### Task statement:
State the number of lines in the following data that include the word "recovered", with no other text.

(Stored data)
◇ ◇ ◇ ◇
-- ==== Sys2Proof/Proofs/Codec.lean ====
section
/-! PROOFS. The codec (41_codec.md): XOR (R155), Encode and ENCODE (R160-R165), Decode and DECODE (R170-R183). -/

namespace Sys2Proof.Machine

/-! ### XOR (R155) -/

/-- Settles O17: the checks in their order; past them byte `k` written is the XOR of the sources' bytes. -/
theorem xorIsBytewise : Obligations.XorIsBytewise := by
  refine ⟨decode_encode .xor, fun s => ⟨_, exec_eq_complete .xor s, ?_⟩⟩
  -- Named, the effect occurs once, and the statement's checks and its own are split side by side.
  generalize he : commandEffect .xor s = e
  rw [commandEffect, xorEffect_eq] at he
  simp only [← ite_or, not_le] at he
  simp only [gt_iff_lt]
  split_ifs at he ⊢ with hrange hoverlap <;> subst he
  · obtain ⟨hcompleted, hmem, hres⟩ := complete_raiseError s .range
    exact ⟨hres, hcompleted, hmem⟩
  · obtain ⟨hcompleted, hmem, hres⟩ := complete_raiseError s .overlap
    exact ⟨hres, hcompleted, hmem⟩
  · refine ⟨rfl, completedWith_complete s _, memSameOutside_complete_oneWrite s rfl (by simp), fun k hk => ?_⟩
    have hbyte := Memory.read_writeBytes_inside s.dmem s.args[0].toNat k
      (xorBytes (s.dmem.readBytes s.args[1].toNat s.args[3].toNat) (s.dmem.readBytes s.args[2].toNat s.args[3].toNat))
      (by simpa using hk)
    rw [xorBytes_getElem?, Memory.readBytes_getElem? _ _ _ _ hk, Memory.readBytes_getElem? _ _ _ _ hk] at hbyte
    exact Option.some.inj hbyte

/-! ### The length field and the covered region of a sealed and a framed block (20_memory.md R55) -/

/-- Sealing a region leaves its length field alone. -/
theorem lengthField_seal {c : List Byte} (h : 5 ≤ c.length) : ((sealRegion c).drop 1).take 4 = (c.drop 1).take 4 := by
  rw [sealRegion, List.drop_append_of_le_length (by omega),
    List.take_append_of_le_length (by rw [List.length_drop]; omega)]

theorem declaredLength_seal {c : List Byte} (h : 5 ≤ c.length) : declaredLength (sealRegion c) = declaredLength c :=
  congrArg beValue (lengthField_seal h)

theorem lengthField_frameCovered (ord : Byte) (p : List Byte) (cap : Nat) :
    ((frameCovered ord p cap).drop 1).take 4 = beBytes 4 p.length := by
  simp [frameCovered]

/-- The bytes of a sealed block before its checksum. -/
theorem take_seal {c : List Byte} {L : Nat} (h : c.length + 4 = L) : (sealRegion c).take (L - 4) = c := by
  subst h
  rw [Nat.add_sub_cancel, sealRegion, List.take_left]

/-! ### The covered regions of a codeword (R160, R161) -/

section Codeword
variable (p : List Byte)

/-- Block X's covered region. -/
def covX : List Byte := xorBytes (covA p) (covB p)

theorem covX_length : (covX p).length = halfB p.length + 5 := by
  rw [covX, xorBytes_length, covA_length, covB_length, Nat.min_self]

theorem lengthField_covA : ((covA p).drop 1).take 4 = beBytes 4 (halfA p.length) := by
  have hle : halfA p.length ≤ p.length := Nat.div_le_self _ 2
  rw [covA, lengthField_frameCovered, List.length_take_of_le hle]

theorem lengthField_covB : ((covB p).drop 1).take 4 = beBytes 4 (halfB p.length) := by
  rw [covB, lengthField_frameCovered, List.length_drop, halfB]

/-- A is recovered from B and X (R173). -/
theorem xorBytes_covB_covX : xorBytes (covB p) (covX p) = covA p := by
  rw [covX, xorBytes_comm (covA p), xorBytes_cancel _ _ (by rw [covA_length, covB_length])]

/-- B is recovered from A and X (R173). -/
theorem xorBytes_covA_covX : xorBytes (covA p) (covX p) = covB p := by
  rw [covX, xorBytes_cancel _ _ (by rw [covA_length, covB_length])]

end Codeword

/-- A sealed region that holds a header is good. -/
theorem good_seal {c : List Byte} (h : 5 ≤ c.length) : (validateBlock (sealRegion c)).good = true := by
  rw [validateBlock_seal c h]

/-- Settles O19: (a) to (g) of R161, read off the three sealed regions. -/
theorem encodeInvariants : Obligations.EncodeInvariants := by
  refine ⟨fun p => ?_, by decide⟩
  have hX : (covX p).length = halfB p.length + 5 := covX_length p
  have hA := covA_length p
  have hB := covB_length p
  obtain ⟨hlenA, hlenB, hlenX⟩ := encodePayload_lengths p
  rw [blockLength_eq] at hlenA hlenB hlenX
  have hfieldX : ((covX p).drop 1).take 4 = beBytes 4 (halfA p.length ^^^ halfB p.length) := by
    rw [covX, xorBytes_drop, xorBytes_take, lengthField_covA, lengthField_covB, xorBytes_beBytes]
  have htakeA := take_seal (c := covA p) (L := halfB p.length + 9) (by omega)
  have htakeB := take_seal (c := covB p) (L := halfB p.length + 9) (by omega)
  have htakeX := take_seal (c := covX p) (L := halfB p.length + 9) (by omega)
  refine ⟨⟨hlenA, hlenB, hlenX⟩, ⟨by omega, by omega⟩, ⟨rfl, rfl, rfl⟩, ?_⟩
  rw [encodePayload_eq, ← covX]
  refine ⟨(lengthField_seal (by omega)).trans hfieldX, ?_, ?_, ?_, good_seal (by omega), good_seal (by omega),
    good_seal (by omega)⟩
  · exact htakeX.trans (congrArg₂ xorBytes htakeA htakeB).symm
  · exact htakeA.trans ((congrArg₂ xorBytes htakeB htakeX).trans (xorBytes_covB_covX p)).symm
  · exact htakeB.trans ((congrArg₂ xorBytes htakeA htakeX).trans (xorBytes_covA_covX p)).symm

/-! ### ENCODE (R165) -/

/-- Each of a command's writes stands in DMEM afterwards when no two of its regions share a byte. -/
theorem Memory.readBytes_writeAll_of_mem (m : Memory) {l : List (Nat × List Byte)}
    (hl : l.Pairwise fun d e => d.1 + d.2.length ≤ e.1 ∨ e.1 + e.2.length ≤ d.1) {a : Nat} {bytes : List Byte}
    (h : (a, bytes) ∈ l) : (m.writeAll l).readBytes a bytes.length = bytes := by
  induction l generalizing m with
  | nil => cases h
  | cons d rest ih =>
    obtain ⟨hd, hrest⟩ := List.pairwise_cons.1 hl
    rw [Memory.writeAll_cons]
    rcases List.mem_cons.1 h with rfl | h
    · rw [Memory.readBytes_congr _ (m.writeBytes a bytes) a bytes.length, Memory.readBytes_writeBytes_same]
      intro x hlo hhi
      refine Memory.read_writeAll_outside _ _ _ fun e he => ?_
      rcases hd e he with hdisj | hdisj <;> dsimp only at hdisj <;> omega
    · exact ih _ hrest h

/-- A command that writes three blocks of one length to regions that share no byte: what it leaves alone, and the blocks
as they then stand in DMEM. -/
theorem complete_threeWrites (s : State) {e : Effect} {dA dB dX L : Nat} {blkA blkB blkX : List Byte}
    (he : e.writes = [(dA, blkA), (dB, blkB), (dX, blkX)]) (hA : blkA.length = L) (hB : blkB.length = L)
    (hX : blkX.length = L) (hL : 0 < L)
    (hdisj : ¬ overlap dA L dB L ∧ ¬ overlap dA L dX L ∧ ¬ overlap dB L dX L) :
    (∀ x, ¬ (dA ≤ x ∧ x < dA + L) → ¬ (dB ≤ x ∧ x < dB + L) → ¬ (dX ≤ x ∧ x < dX + L) →
        (s.complete e).byteAt x = s.byteAt x) ∧
      (s.complete e).dmem.readBytes dA L = blkA ∧ (s.complete e).dmem.readBytes dB L = blkB ∧
      (s.complete e).dmem.readBytes dX L = blkX := by
  have hpair : e.writes.Pairwise fun d f => d.1 + d.2.length ≤ f.1 ∨ f.1 + f.2.length ≤ d.1 := by
    obtain ⟨hAB, hAX, hBX⟩ := hdisj
    simp [he, hA, hB, hX]
    omega
  have hread {a : Nat} {blk : List Byte} (hmem : (a, blk) ∈ e.writes) (hlen : blk.length = L) :
      (s.complete e).dmem.readBytes a L = blk := by
    rw [State.complete_dmem, ← hlen, Memory.readBytes_writeAll_of_mem _ hpair hmem]
  refine ⟨fun x hxA hxB hxX => byteAt_complete_outside s e x ?_, hread (by simp [he]) hA, hread (by simp [he]) hB,
    hread (by simp [he]) hX⟩
  rw [he]
  simp only [List.forall_mem_cons, hA, hB, hX]
  exact ⟨hxA, hxB, hxX, List.forall_mem_nil _⟩

/-- Three pairs in order write the first three result registers. -/
theorem writeResults_three (r : Vector Word 4) (a b c : Word) :
    writeResults r [(0, a), (1, b), (2, c)] = #v[a, b, c, r[3]] := by
  apply Vector.ext
  intro i hi
  obtain rfl | rfl | rfl | rfl : i = 0 ∨ i = 1 ∨ i = 2 ∨ i = 3 := by omega
  all_goals simp [writeResults]

theorem not_sizeOverflow (s : State) : ¬ halfB s.args[1].toNat > 4294967295 := by
  have := s.args[1].isLt
  have := halves s.args[1].toNat
  omega

/-- Settles O18: the checks in their order; past them the three blocks go to three regions that share no byte. -/
theorem encodeWritesTheCodeword : Obligations.EncodeWritesTheCodeword := by
  refine ⟨decode_encode .encode, fun s => ⟨_, exec_eq_complete .encode s, ?_⟩⟩
  generalize he : commandEffect .encode s = e
  rw [commandEffect, encodeEffect_eq, if_neg (not_sizeOverflow s), blockLength_eq] at he
  simp only [← ite_or, not_le, anyOverlap_four, halfB, halfA] at he
  simp only [gt_iff_lt]
  split_ifs at he ⊢ with hrange hoverlap
  · exact he ▸ complete_raiseError s .range
  · exact he ▸ complete_raiseError s .overlap
  · simp only [not_or] at hoverlap
    obtain ⟨-, -, -, hdisj⟩ := hoverlap
    have hlen := encodePayload_lengths (s.dmem.readBytes s.args[0].toNat s.args[1].toNat)
    rw [Memory.readBytes_length, blockLength_eq] at hlen
    obtain ⟨hA, hB, hX⟩ := hlen
    obtain ⟨hsame, hblkA, hblkB, hblkX⟩ :=
      complete_threeWrites s (congrArg Effect.writes he).symm hA hB hX (Nat.succ_pos _) hdisj
    refine ⟨?_, hsame, hblkA, hblkB, hblkX, ?_⟩ <;> subst he
    · exact completedWith_complete s _
    · exact writeResults_three _ _ _ _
◇ ◇ ◇ ◇
### Answer to this task:
2